Top for Sconce Finished

Happy Fourth of July.  I have a day off work and no family activities until later this evening, so I got several hours to work in the shop.  It’s amazing how much faster things progress when you’re actually spending time in the shop rather than just thinking about it.

I re-sawed a scrap of figured Mahogany for the main part of the sconce tops, and cut a shoulder on the ends for the breadboard end caps according to the plans I drew up.  Having dimensions already figured out turns out to be useful too!

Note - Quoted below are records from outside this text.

-- ==== Sys2Proof/Machine/Regs.lean ====
section
/-!
DEFINITION. The BAR0 register map: one row per field of every register the manual lists, with its offset, bits, access code,
reset value and array strides. The tables transcribed are those of R30-R33, R56-R62, R168-R181, R206-R209, R240-R252,
R293-R303, R338-R346, R381-R386, R414-R419, R441-R446, R474-R481, R507-R514, R531-R548, R575-R581, R602-R606,
R634-R639, R659-R664, R691-R696, R726-R734 and R749; the block bases are those of R29.
-/
namespace Sys2Proof.Machine

/-- Access codes of R4. -/
inductive Acc where
  | RO | RW | RWB | RWT | W1C | W1S | WO | RC
  deriving DecidableEq, Repr

/-- One field of one register, or of an array of equal registers: BAR0 offset of the first, bits hi:lo, access code, reset
value, count and stride of the array, count and stride of an inner array, and which index-dependent reset rule applies
(0: none; 1: R278 identity LUT; 2, 3: R267 bilinear taps; 4: unity gain R280; 5: R293 substitute colour;
6: R581 fixed neighbours). -/
structure Row where
  off : Nat
  hi  : Nat
  lo  : Nat
  acc : Acc
  rst : Nat
  c1  : Nat
  s1  : Nat
  c2  : Nat
  s2  : Nat
  sp  : Nat
  deriving DecidableEq, Repr

/-- The key a field instance is held under: its register's offset and its lowest bit. -/
def Row.key (r : Row) (i j : Nat) : Nat := (r.off + i * r.s1 + j * r.s2) * 32 + r.lo

/-- The width of a field in bits. -/
def Row.width (r : Row) : Nat := r.hi + 1 - r.lo

/-- The node position x(n) of the 1D LUT (R278). -/
def lutX (n : Nat) : Nat := if n < 32 then n else 2 ^ (n / 32 + 4) + (n % 32) * 2 ^ (n / 32 - 1)

/-- The reset value of a field instance: the table's, or the index-dependent value the manual gives. -/
def Row.reset (r : Row) (i j : Nat) : Nat :=
  match r.sp with
  | 1 => if lutX j > 0xFFFFFF then 0xFFFFFF else lutX j
  | 2 => -- horizontal taps, word j holds taps 2*(j % 4) and 2*(j % 4)+1 of phase j / 4 (R267)
    let p := j / 4
    if r.lo = 16 ∧ j % 4 = 1 then 1024 - 16 * p else if r.lo = 0 ∧ j % 4 = 2 then 16 * p else 0
  | 3 => -- vertical taps, word j holds taps 2*(j % 3) and 2*(j % 3)+1 of phase j / 3 (R267)
    let p := j / 3
    if r.lo = 0 ∧ j % 3 = 1 then 1024 - 16 * p else if r.lo = 16 ∧ j % 3 = 1 then 16 * p else 0
  | 4 => if j = 0 then 0x40004000 else 0x4000
  | 5 => if i = 1 then 0x9C4000 else 0
  | 6 => bits (Config.sensorNbr i) r.hi r.lo
  | _ => r.rst

namespace R.SYS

Exploded View of Top Assembly

Exploded View of Top Assembly

I used my little router table to machine the stopped slot in the end caps, then squared the ends up with a chisel.  Then I dropped the chisel, nicked the end and spent half an hour moving my sharpening bench from the metalworking shop to my wood shop, and re-establishing the edge and honing it sharp.

Slots in End Caps

Slots in End Caps

Then a dry assembly to make sure everything fits nicely.  I had to take a few shavings off of the tenons to get a nice press fit in the end caps.  The stock is all smoothed with a plane, but I’ll go over it with 220 to ease the edges before the final assembly.  Now on to the Ebony Plugs.

Test Fit of the Top

Test Fit of the Top

I made up a little story stick for the layout of the Ebony plugs and used it to set up the stop blocks on the router table.  I cut extra parts on every step in case I ruin one.  I use them to make test cuts, and when I screw up I’m always glad to have the backup parts.

Story Stick for End Caps

Story Stick for End Caps

Test Cut, Looks Right on the Money

Test Cut, Looks Right on the Money

After routing the slots I squared up the ends with a chisel.  By the time I got through I was doing a reasonably accurate job, but the first few were a little sloppy.  It’s easier to square the ends with a smaller chisel I find, rather than using one that matches the width of the slot.  I used the four best parts and threw the last one away.

Working on the Ebony Pegs

Working on the Ebony Pegs

I sanded a pillow shape on the end of the square plugs with 220,. 400, 600 and 1,000, then cut it off with a bench hook and a stop.  I figured out all of my dimensions do that the plugs all sit at the same height, but in retrospect I wish I’d set them a skosh lower.  To my eye they sit just a little too high compared to original Greene & Greene stuff I’ve seen.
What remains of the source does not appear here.